Объем кабины ЛК немногим больше телефонной будки. Спрятаться от осколков негде. Оставалось, насколько возможно, съежиться в жестком скафандре и хоть чем-то прикрыться. Леонид оглядел предельно скромную обстановку кабины. Нечем... Нет, кое-что найдется!

Из специального кармана на ноге он вытащил туго скатанный рулон, сел на крышку выходного люка, сколько мог, поджал колени и, развернув, пристроил перед собой полотнище советского флага из красной алюминиевой фольги. «Сколько раз люди прикрывали своим телом знамя. И вот, наверное, единственный в истории случай, когда родной флаг защищает человека — да не символически, а буквально». Он протянул руку и нажал кнопку подрыва пирошнура.

...Сдерживая желание быстрее выглянуть через открывшийся в стене круглый проем, космонавт осмотрел флаг. Одна пробоина есть. Осмотрел и себя в зеркальце, укрепленное на рукаве. Увидел на золоченом светофильтре шлема длинную глубокую царапину, свернул флаг и вложил в карман.

Площадка с лесенкой находилась на противоположной стороне корабля, у основного люка. Стараясь не касаться иззубренных взрывом краев отверстия, Леонид высунулся по пояс, примерился. Высота метра три. Только бы не упасть на спину. Иначе в таком скафандре, как рыцарь в тяжелой броне, можешь и не подняться. Эту опасность предусмотрели: спустившись по лесенке, космонавт сразу снимает с наружной стены кабины легкий обруч и замыкает его на фиксаторе скафандра. Обруч располагается сзади и при неудачном падении помогает перекатиться на грудь и встать. Что ж, обруч, конечно, висит где ему положено... Ну, думать нечего. Прыгать надо вперед и немного вверх. Подошвы скользнули, ноги зацепились за кромку, его развернуло чуть ли не головой вниз... Бурлаков инстинктивно выбросил вперед напряженные руки... и почти мягко прилунился на четвереньки. Все, обошлось.

«М-да... когда спросят, о чем думал представитель человечества, впервые ступая на поверхность иного мира, отвечу честно: как бы не упасть на задницу».

Теперь по программе — передача репортажа. Хотя какая тут программа — сколько времени уже потеряно. Но тем более доложиться надо побыстрее, в ЦУПе с ума сходят. Леонид подошел к выходному люку и, встав в поле зрения внешней камеры, отдал рапорт. «Приказываю вернуться в корабль! Немедленно в корабль и готовиться к старту!» — почти перебивая, закричал академик Шимов. Космонавт стоял молча. Помолчала и Земля. Потом тот же голос сказал: «Обруч надень». Ну, вот и хорошо. Проделав все манипуляции с обручем, он развернул полотнище флага и тут же, перед камерой, воткнул древко в серую пыль. Настоящий боевой флаг Родины, пробитый осколками на службе. Леонид попытался согнуть правую руку в локте и приложить ладонь к шлему. Почти получилось. Теперь — быстро за работу.

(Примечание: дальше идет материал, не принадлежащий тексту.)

-- ==== Sys2Proof/Safety.lean ====
section
/-! DEFINITION. The terms in which claims speak: what an operation at issue may count on, the states in which it leaves the
machine, what it must not touch, and the result tables of the spec (R100–R102, R161, R163, R164). -/

namespace Sys2Proof.Machine

/-! ### What stays -/

/-- The same registers, flags and control registers: everything of a context that its program can read, with its mode, its
place in the code and its time. -/
structure SameRegisters (c d : Ctx) : Prop where
  s : c.s = d.s
  v : c.v = d.v
  p : c.p = d.p
  g : c.g = d.g
  prec : c.prec = d.prec
  heap : c.heapBase = d.heapBase ∧ c.heapLim = d.heapLim ∧ c.heapOff = d.heapOff
  vmode : c.vmode = d.vmode
  vflags : c.vflags = d.vflags ∧ c.flagsSeen = d.flagsSeen
  padm : c.padm = d.padm
  trap : c.tvec = d.tvec ∧ c.tcause = d.tcause ∧ c.tpc = d.tpc ∧ c.tval = d.tval ∧ c.tframe = d.tframe ∧
    c.tstate = d.tstate ∧ c.trtgt = d.trtgt ∧ c.trttc = d.trttc
  winlog : c.winlog = d.winlog
  loop : c.lc = d.lc ∧ c.sp = d.sp
  mask : c.mask = d.mask
  hstat : c.hstat = d.hstat
  place : c.mode = d.mode ∧ c.pc = d.pc ∧ c.ttc = d.ttc ∧ c.task = d.task

/-- Every byte of the package, of every typed buffer and walker program memory reads the same; tiles, barriers, queues and
core registers stand as they did. -/
structure SameStores (s t : State) : Prop where
  mem : ∀ a, memRead t.mem a = memRead s.mem a
  buf : ∀ n b a, memRead ((coreOf t n).bufMem b) a = memRead ((coreOf s n).bufMem b) a
  tiles : ∀ n, (coreOf t n).tiles = (coreOf s n).tiles
  barriers : ∀ n, (coreOf t n).barriers = (coreOf s n).barriers
  allow : ∀ n, (coreOf t n).target = (coreOf s n).target ∧ (coreOf t n).value = (coreOf s n).value ∧
    (coreOf t n).strict = (coreOf s n).strict ∧ (coreOf t n).ecnt = (coreOf s n).ecnt
  queues : ∀ n, (clusterOf t n).queues = (clusterOf s n).queues
  program : ∀ n a, memRead (clusterOf t n).program a = memRead (clusterOf s n).program a

/-- `t` is `s` but for `len` bytes of a context's partition of buffer `b` at `off`, which are now those of `byte`: every other byte of
every buffer, all of memory, the tiles, the barriers and every register stand as they did. -/
structure BufferWritten (s t : State) (k : Nat) (b : Buf) (off len : Nat) (byte : Nat → Byte) : Prop where
  bytes : ∀ i, i < len → memRead ((coreOf t (coreIx k)).bufMem b) ((ctxOf s k).base b + off + i) = byte i
  rest : ∀ n q a, ¬(n = coreIx k ∧ q = b ∧ (ctxOf s k).base b + off ≤ a ∧ a < (ctxOf s k).base b + off + len) →
    memRead ((coreOf t n).bufMem q) a = memRead ((coreOf s n).bufMem q) a
  mem : t.mem = s.mem
  tiles : ∀ n, (coreOf t n).tiles = (coreOf s n).tiles ∧ (coreOf t n).barriers = (coreOf s n).barriers
  regs : ∀ j, SameRegisters (ctxOf s j) (ctxOf t j)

Снимать инструменты для сбора образцов, укрепленные снаружи ЛПУ, он даже не думал. Подгоняла мысль о «протекающем» аккумуляторе — он был еще нужен на орбите. Да и ресурс скафандра теперь ограничен — ведь кабина разгерметизирована и до встречи с Фоминым не удастся заменить ни кислородный баллон, ни поглотитель. Набрав пыли и камней в контейнер и подвесив его к скафандру, Леонид поднялся по лесенке на площадку у основного люка. Оглядел с высоты пепельно-серую поверхность, испещренную его следами, ярко алевший на ней флаг и, цепляясь за внешние антенны, выступы и кронштейны, «пошел» на руках к отверстию запасного люка. Тренированные мышцы и лунная тяжесть позволили сделать невозможное на Земле. Возвращение прошло даже проще, чем он ожидал.

Пуская программу старта, космонавт чувствовал себя неуютно — аварийный люк сбоку зиял чернотой. Он покосился на контейнер с образцами: как бы не сдуло... Тьфу ты, какой тут ветер!

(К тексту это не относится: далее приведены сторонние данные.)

/-- The tile commands (R259–R263, R384): TDRAIN and TLOAD move a line a cycle from AT on, as many as ROWS and the format
give; TCLR, TMASK and the clearing of CLAMP act at +1; PRECSET writes PREC.t at +2; TSTAT writes the status word as it stands
at issue at +1. When TMASK performs, the window of its tile alone changes; a limit of 0 or more than 128 stands for 128. A TDRAIN line converts the
elements that the tile holds before the cycle's untimed work and writes them packed; a TLOAD line is read, and a cycle later its elements,
widened, stand in the tile; TCLR zeroes the tile and clears its poison and clamp bit (R259–R261). -/
def Obligations.TileCommands : Prop :=
  (∀ (s : State) (t : TileIx) (rm : RmSel) (b : SReg) (fmt : Fmt) (ov : Ovf) (at_ : BitVec 16) (rows : BitVec 8),
      let c := here s
      let off := (c.readS b).toNat
      let n := drainRows rows
      slotFree s = true → c.ttc ≤ at_.toNat → tileTransferOk s t off fmt n = true →
      ((tileOf s (coreIx s.cur) t).poison = false → exec (.tdrain t rm b fmt ov at_ rows) s =
        .next (flown s (at_.toNat - c.ttc) (.drain t fmt (rmOf c rm) ov (tileIsInt c t) off n 0 false) [])) ∧
      exec (.tload t b fmt at_ rows) s = .next (flown s (at_.toNat - c.ttc) (.tloadRead t fmt off n 0 false) [])) ∧
  (∀ (s : State) (t : TileIx) (a b : SReg), let c := here s
      slotFree s = true → tilePending c t = false → ownsTile c t = true →
      exec (.tclr t) s = .next (flown s 1 (.tclr t) []) ∧
      exec (.tmask t a b) s = .next (flown s 1 (.tmask t (maskLimit (c.readS a)) (maskLimit (c.readS b))) [])) ∧
  (∀ (s : State) (x : PrecsetArgs), Lands s 2 (.cr (0x20 + x.tile.val) 0) →
      exec (.precset x) s = .next (scheduled s 2 (.cr (0x20 + x.tile.val) (BitVec.ofNat 64 (precsetValue x))) 0 none)) ∧
  (∀ (s : State) (d : SReg) (t : TileIx), Lands s 1 (.s d 0) → let u := scheduled s 1 (.s d (tileStatus s t)) 0 none
      exec (.tstat d t false) s = .next u ∧ exec (.tstat d t true) s = .next (flown u 1 (.clampClear t) [])) ∧
  ((∀ (s : State) (k r c : Nat) (f : Flight) (t : TileIx), f.act = .tmask t r c →
      let x := (coreOf s (coreIx k)).tiles
      (coreOf (performFlight s k f) (coreIx k)).tiles = x.set t { x[t] with rows := r, cols := c }) ∧
    (∀ x : W64, maskLimit x = if x.setWidth 8 = 0 ∨ 128 < (x.setWidth 8).toNat then 128 else (x.setWidth 8).toNat)) ∧
  (∀ (s : State) (k rm base rows line : Nat) (f : Flight) (t : TileIx) (fm : Fmt) (ov : Ovf) (isInt missed : Bool),
      f.act = .drain t fm rm ov isInt base rows line missed → updateAhead s k t fm line = none →
      fm.bits = 8 ∨ fm.bits = 16 ∨ fm.bits = 32 →
      let n := elementsPerLine fm
      let out := fun i => drainElement isInt fm rm ov (tileGet (tilePrior s (coreIx k) t) ((line * n + i) / 128) ((line * n + i) % 128))
      ∃ data u, performFlight s k f = againIf (decide (line + 1 < drainLines fm rows))
          (again u k f f.due (.drainWrite t (base + 256 * line) data)) k f (f.due + 1) (.drain t fm rm ov isInt base rows (line + 1) missed) ∧
        (∀ i, i < n → elementAt data fm.bits i = (out i).1 % 2 ^ fm.bits) ∧
        u = if ∃ i, i < n ∧ (out i).2 &&& flagOF ≠ 0 then modTile s (coreIx k) t (fun x => { x with clamp := true }) else s) ∧
  ((∀ (rm x : Nat) (ov : Ovf), x < 2 ^ 32 → drainElement true .i32 rm ov x = (x, 0) ∧
      drainElement false .f32 rm ov x = (if (decodeFloat x .f32).isNaN then canonNaN .f32 else x, 0)) ∧
    (∀ x : Nat, x < 2 ^ 32 → loadElement .f32 x = (if (decodeFloat x .f32).isNaN then canonNaN .f32 else x) ∧ loadElement .i32 x = x) ∧
    (∀ x : BitVec 16, loadElement .i16 x.toNat = (x.signExtend 32).toNat ∧
      loadElement .bf16 x.toNat = if (decodeFloat x.toNat .bf16).isNaN then canonNaN .f32 else x.toNat * 2 ^ 16) ∧
    (∀ x : BitVec 8, loadElement .i8 x.toNat = (x.signExtend 32).toNat)) ∧
  (∀ (s : State) (k off : Nat) (f : Flight) (t : TileIx) (data : Memory), f.act = .drainWrite t off data → Memory.wf data →
      pendingLine s k .cb (off / 256) = false → isRefused s k .cb off true = false →
      BufferWritten s (performFlight s k f) k .cb off 256 (memRead data)) ∧
  (∀ (s : State) (k base rows line : Nat) (f : Flight) (t : TileIx) (fm : Fmt) (missed : Bool),
      f.act = .tloadRead t fm base rows line missed → base % 256 = 0 → let off := base + 256 * line
      pendingLine s k .cb (off / 256) = false → landingAhead s k .cb (off / 256) = false → isRefused s k .cb off false = false →
      badBytes s k .cb off 256 = [] →
      performFlight s k f = againIf (decide (line + 1 < drainLines fm rows))
        (again s k f (f.due + 1) (.tloadWrite t fm rows line (bufPrior s k .cb off 256) false))
        k f (f.due + 1) (.tloadRead t fm base rows (line + 1) missed)) ∧
  (∀ (s : State) (k rows line : Nat) (f : Flight) (t : TileIx) (fm : Fmt) (data : Memory), f.act = .tloadWrite t fm rows line data false →
      s.refused = [] → 0 < elementsPerLine fm →
      let n := elementsPerLine fm
      let u := performFlight s k f
      let new := tileOf u (coreIx k) t
      let old := tileOf s (coreIx k) t
      TileOnly s u (coreIx k) t ∧ new.poison = old.poison ∧ new.clamp = old.clamp ∧
      ∀ x y, y < 128 → tileGet new x y = if (128 * x + y) / n = line then
        loadElement fm (elementAt data fm.bits ((128 * x + y) % n)) % 2 ^ 32 else tileGet old x y) ∧
  (∀ (s : State) (k : Nat) (f : Flight) (t : TileIx), f.act = .tclr t → s.refused = [] →
      let u := performFlight s k f
      let new := tileOf u (coreIx k) t
      TileOnly s u (coreIx k) t ∧ new.poison = false ∧ new.clamp = false ∧ ∀ x y, x < 128 → y < 128 → tileGet new x y = 0)

/-! ### Copies and transfers (R109, R264–R283) -/

/-- The timed commands of the EC slot (R109, R266–R273, R275): a copy that its checks accept reserves its span and samples,
reads or gathers its first line in its cycle; with a map it follows the 64-byte map that stands in DM at issue; COPYM gives
the copy and then the matrix command of its FOLLOW word, one cycle after the last line; without a
map the other words of its descriptor are not looked at (the model's choice, notes/assumptions/124). FILL, XSEND and XRECV act from AT on. As
they perform (R81, R109, R270, R273, R275): a line is sampled from memory as its node sees it and lands later; an outward line is read from
its buffer and then stands in memory; FILL writes its word over the line; a map copy lands the lines of its tile; a sent line is read from
its buffer and lands where the receiver's XRECV puts it, and without one the receiver has cause 0x09. Each leaves every other byte. -/
def Obligations.Copies : Prop :=
  (∀ (s : State) (d a b : SReg) (e : Bool) (buf : Buf) (out : Bool) (at_ n : BitVec 16), let c := here s
      let r := fun m => copyRun s (if e then 1 else 0) buf out (c.readS b).toNat (c.readS a).toNat n.toNat at_.toNat m
      let g : GWord := BitVec.ofNat 512 (memReadNat (bufPrior s s.cur .dm (c.readS d).toNat 64) 0 64)
      slotFree s = true → c.ttc ≤ at_.toNat →
      (copyAccepted s (r none) = true → exec (.copy d a b e buf out false at_ n) s = .next (copyGiven s (r none))) ∧
      (portReadable s (c.readS d).toNat 64 64 = true → mapFollow g = 0 → copyAccepted s (r (some g)) = true →
        exec (.copy d a b e buf out true at_ n) s = .next (copyGiven s (r (some g))))) ∧
  (∀ (s : State) (d a b : SReg) (e : Bool) (buf : Buf) (map : Bool) (at_ n : BitVec 16), let c := here s
      let g : GWord := BitVec.ofNat 512 (memReadNat (bufPrior s s.cur .dm (c.readS d).toNat 64) 0 64)
      let r := copyRun s (if e then 1 else 0) buf false (c.readS b).toNat (c.readS a).toNat n.toNat at_.toNat
        (if map then some g else none)
      let w := mapFollow g
      let t : TileIx := Fin.ofNat 4 (fieldOf w.toNat 0 2)
      let ga : GReg := Fin.ofNat 16 (fieldOf w.toNat 4 4)
      let gb : GReg := Fin.ofNat 16 (fieldOf w.toNat 8 4)
      let nk := fieldOf w.toNat 16 16
      slotFree s = true → c.ttc ≤ at_.toNat → portReadable s (c.readS d).toNat 64 64 = true → copyAccepted s r = true →
      followOk w = true → mmaAccepted s t ga gb nk (copyLast r + 1) = true →
      exec (.copym d a b e buf map at_ n) s = .next (mmaGiven (copyGiven s r) t ga gb nk (copyLast r + 1) (w.getLsbD 2))) ∧
  (∀ (s : State) (a b : SReg) (e : Bool) (buf : Buf) (at_ n : BitVec 16), let c := here s
      let off := (c.readS b).toNat
      let r : CopyRun := ⟨if e then 1 else 0, ⟨buf, off⟩, false, 0, n.toNat, at_.toNat, 1, 0, none, [], n.toNat, false⟩
      let act : Act := .fill r (c.readS a) 0
      slotFree s = true → c.ttc ≤ at_.toNat → off % 256 = 0 → inPartition c buf off (256 * n.toNat) = true →
      engineBusy s r.engine ⟨c.seq, at_.toNat, act, []⟩ = false →
      exec (.fill a b e buf at_ n) s = .next (flown
        (reserve s [span s at_.toNat (at_.toNat + n.toNat - 1) 24]) (at_.toNat - c.ttc) act [])) ∧
  (∀ (s : State) (a b : SReg) (buf : Buf) (at_ n : BitVec 16), let c := here s
      let off := (c.readS b).toNat
      let k := peerKey (c.readS a)
      let x := sendDelay s.cur k
      slotFree s = true → c.ttc ≤ at_.toNat → off % 256 = 0 → inPartition c buf off (256 * n.toNat) = true →
      (c.group.contains k = true → coreIx k ≠ coreIx s.cur → buf = .ab ∨ buf = .cb →
        exec (.xsend a b buf at_ n) s = .next (flown (reserve s [span s at_.toNat (at_.toNat + n.toNat - 1 + x) 16])
          (at_.toNat - c.ttc) (.sendRead k ⟨buf, off⟩ n.toNat 0 x false) [])) ∧
      ((∃ j ∈ c.group, coreIx j = coreIx k) → coreIx k ≠ coreIx s.cur → buf ≠ .dm → recvBusy c at_.toNat n.toNat = false →
        exec (.xrecv a b buf at_ n) s = .next (flown s (at_.toNat + n.toNat - 1 - c.ttc)
          (.recv (coreIx k) ⟨buf, off⟩ n.toNat at_.toNat) []))) ∧
  (∀ (s : State) (k j : Nat) (f : Flight) (r : CopyRun) (p : Spot), f.act = .copySample r j → translate s k (copyAddr r j) = .hit p →
      ∃ data u, performFlight s k f = againIf (decide (j + 1 < r.lines)) (again u k f (f.due + r.half) (.copyLand r j data (isMarked s p.paddr)))
          k f (f.due + r.stride) (.copySample r (j + 1)) ∧
        (∀ i, i < 256 → memRead data i = physRead s (nodeIds (ctxOf s k)).1 (nodeIds (ctxOf s k)).2 (p.paddr + i)) ∧
        SameStores s u ∧ ∀ i, SameRegisters (ctxOf s i) (ctxOf u i)) ∧
  (∀ (s : State) (k j : Nat) (f : Flight) (r : CopyRun), let off := r.place.off + 256 * j
      pendingLine s k r.place.buf (off / 256) = false →
      (∀ data bad, f.act = .copyLand r j data bad → copyRefused s k ⟨r.place.buf, off⟩ f.seq true = false → Memory.wf data →
        BufferWritten s (performFlight s k f) k r.place.buf off 256 (memRead data)) ∧
      (∀ x, f.act = .fill r x j → copyRefused s k ⟨r.place.buf, off⟩ f.seq true = false →
        BufferWritten s (performFlight s k f) k r.place.buf off 256 (fun i => byteOf x (i % 8))) ∧
      (∀ held bad, f.act = .mapLand r j held bad → copyRefused s k ⟨r.place.buf, off⟩ f.seq true = false →
        let tile := mapTile (r.map.getD 0) r.vaddr r.src held
        Memory.wf tile → BufferWritten s (performFlight s k f) k r.place.buf off 256 (fun i => memRead tile (256 * j + i))) ∧
      (f.act = .copySource r j → r.place.off % 256 = 0 → landingAhead s k r.place.buf (off / 256) = false →
        copyRefused s k ⟨r.place.buf, off⟩ f.seq false = false →
        performFlight s k f = againIf (decide (j + 1 < r.lines)) (again s k f (f.due + r.stride - 1 + r.half)
            (.copyPerform r j (bufPrior s k r.place.buf off 256) (badBytes s k r.place.buf off 256 != [])))
          k f (f.due + r.stride) (.copySource r (j + 1)))) ∧
  (∀ (s : State) (k j : Nat) (f : Flight) (r : CopyRun) (data : Memory) (bad : Bool) (p : Spot), f.act = .copyPerform r j data bad →
      translate s k (copyAddr r j) = .hit p → p.write = true → p.kind = .plain → p.paddr + 256 ≤ Config.durBase →
      MemoryWritten s (performFlight s k f) p.paddr 256 (memRead data)) ∧
  (∀ (s : State) (k dest lines j x : Nat) (f : Flight) (p : Place) (missed : Bool), f.act = .sendRead dest p lines j x missed →
      let off := p.off + 256 * j
      p.off % 256 = 0 → pendingLine s k p.buf (off / 256) = false → landingAhead s k p.buf (off / 256) = false →
      isRefused s k p.buf off false = false →
      performFlight s k f = againIf (decide (j + 1 < lines))
        (again s k f (f.due + x) (.sendLand dest (p.off / 256) (bufPrior s k p.buf off 256) (badBytes s k p.buf off 256)))
        k f (f.due + 1) (.sendRead dest p lines (j + 1) x missed)) ∧
  (∀ (s : State) (k dest line : Nat) (f : Flight) (data : Memory) (bad : List Nat), f.act = .sendLand dest line data bad →
      (recvPlace s dest (coreIx k) = none →
        performFlight s k f = postCause s dest 0x09 (BitVec.ofNat 64 (coreIx k))) ∧
      (∀ p, recvPlace s dest (coreIx k) = some p → Memory.wf data → pendingLine s dest p.buf (p.off / 256) = false →
        isRefused s dest p.buf p.off true = false → BufferWritten s (performFlight s k f) dest p.buf p.off 256 (memRead data)))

Глухой звук, похожий на удар по корпусу, — отстрелен уже ненужный тяжелый астроориентатор. Бурлаков на всякий случай продублировал автомат включения двигателя, едва попав пальцем-сосиской в кнопку. Ногами почувствовал хлопок, упругую вибрацию, иллюминатор заволокла туча пыли, в которой отсвечивали языки пламени. Загорелся транспарант «Отделение ЛПУ». Новый толчок, и ЛК уже плавно воспарил над Луной.

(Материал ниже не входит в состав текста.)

-- ==== Sys2Proof/Laws/Memory.lean ====
section
/-! SUPPORT. Laws of byte memories: every operation keeps the canonical form, and what each makes an address read as. -/

namespace Sys2Proof.Machine

/-! ### The canonical form -/

theorem wf_nil : Memory.wf [] := ⟨List.Pairwise.nil, by simp⟩

theorem wf_filter {m : Memory} (h : Memory.wf m) (p : Host.Cell → Bool) : Memory.wf (m.filter p) :=
  ⟨h.1.sublist List.filter_sublist, fun c hc => h.2 c (List.mem_of_mem_filter hc)⟩

theorem wf_memErase {m : Memory} (h : Memory.wf m) (a : Nat) : Memory.wf (memErase m a) := wf_filter h _

theorem mem_memErase {m : Memory} {a : Nat} {c : Host.Cell} : c ∈ memErase m a ↔ c ∈ m ∧ c.1 ≠ a := by
  simp [memErase]

theorem mem_memInsert {m : Memory} {a : Nat} {b : Byte} {c : Host.Cell} : c ∈ memInsert m a b ↔ c = (a, b) ∨ c ∈ m := by
  induction m with
  | nil => simp [memInsert]
  | cons d r ih =>
    simp only [memInsert]
    split <;> simp [ih]
    tauto

theorem wf_memInsert {m : Memory} (h : Memory.wf m) {a : Nat} {b : Byte} (hb : b ≠ 0) (ha : ∀ c ∈ m, c.1 ≠ a) :
    Memory.wf (memInsert m a b) := by
  refine ⟨?_, fun c hc => ?_⟩
  · induction m with
    | nil => simp [memInsert]
    | cons d r ih =>
      have hd := List.pairwise_cons.mp h.1
      have hr : Memory.wf r := ⟨hd.2, fun c hc => h.2 c (by simp [hc])⟩
      simp only [memInsert]
      split
      · rename_i hlt
        exact List.pairwise_cons.mpr ⟨fun c hc => by
          rcases List.mem_cons.mp hc with rfl | hc
          · exact hlt
          · exact Nat.lt_trans hlt (hd.1 c hc), h.1⟩
      · rename_i hge
        refine List.pairwise_cons.mpr ⟨fun c hc => ?_, ih hr (fun c hc => ha c (by simp [hc]))⟩
        rcases mem_memInsert.mp hc with rfl | hc
        · have := ha d (by simp)
          show d.1 < a
          omega
        · exact hd.1 c hc
  · rcases mem_memInsert.mp hc with rfl | hc
    · exact hb
    · exact h.2 c hc

theorem wf_memWrite {m : Memory} (h : Memory.wf m) (a : Nat) (b : Byte) : Memory.wf (memWrite m a b) := by
  unfold memWrite
  split
  · exact wf_memErase h a
  · rename_i hb
    exact wf_memInsert (wf_memErase h a) hb (fun c hc => (mem_memErase.mp hc).2)

theorem wf_memWriteList {m : Memory} (h : Memory.wf m) (a : Nat) (bs : List Byte) : Memory.wf (memWriteList m a bs) := by
  induction bs generalizing m a with
  | nil => exact h
  | cons b r ih => exact ih (wf_memWrite h a b) (a + 1)

theorem wf_memWriteNat {m : Memory} (h : Memory.wf m) (a n x : Nat) : Memory.wf (memWriteNat m a n x) :=
  wf_memWriteList h a _

theorem wf_memWriteCells {m : Memory} (h : Memory.wf m) (sl : Memory) : Memory.wf (memWriteCells m sl) := by
  induction sl generalizing m with
  | nil => exact h
  | cons c r ih => exact ih (wf_memWrite h c.1 c.2)

theorem mem_memWrite {m : Memory} {a : Nat} {b : Byte} {c : Host.Cell} (h : c ∈ memWrite m a b) : c.1 = a ∨ c ∈ m := by
  unfold memWrite at h
  split at h
  · exact .inr (mem_memErase.mp h).1
  · rcases mem_memInsert.mp h with rfl | h
    · exact .inl rfl
    · exact .inr (mem_memErase.mp h).1

/-- What is written from nothing lies at the addresses that are written. -/
theorem mem_memWriteCells {m sl : Memory} {c : Host.Cell} (h : c ∈ memWriteCells m sl) :
    c ∈ m ∨ ∃ d ∈ sl, d.1 = c.1 := by
  induction sl generalizing m with
  | nil => exact .inl h
  | cons e r ih =>
    rcases ih h with h | ⟨d, hd, hc⟩
    · rcases mem_memWrite h with h | h
      · exact .inr ⟨e, by simp, h.symm⟩
      · exact .inl h
    · exact .inr ⟨d, by simp [hd], hc⟩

...Аккумулятор еле тянул, и он почти ничего не слышал ни с Земли, ни с ЛОКа. Но самое сложное позади, а стыковка с агрегатом, который космонавты фамильярно называли «шляпа пана Анатоля», элементарна: Фомину надо только попасть штырем стыковочного узла ЛОКа в полутораметровый сетчатый диск на корпусе ЛК, что на Земле он неизменно проделывал артистически. Бурлакову оставалось держать корабль строго по курсу.

Когда с помощью Николая Леонид наконец вылез из скафандра, вместе с ним оттуда вдруг выплыло несколько здоровенных, чуть не с кулак пузырей.

— Это еще что? Обрыв трубок водяного белья?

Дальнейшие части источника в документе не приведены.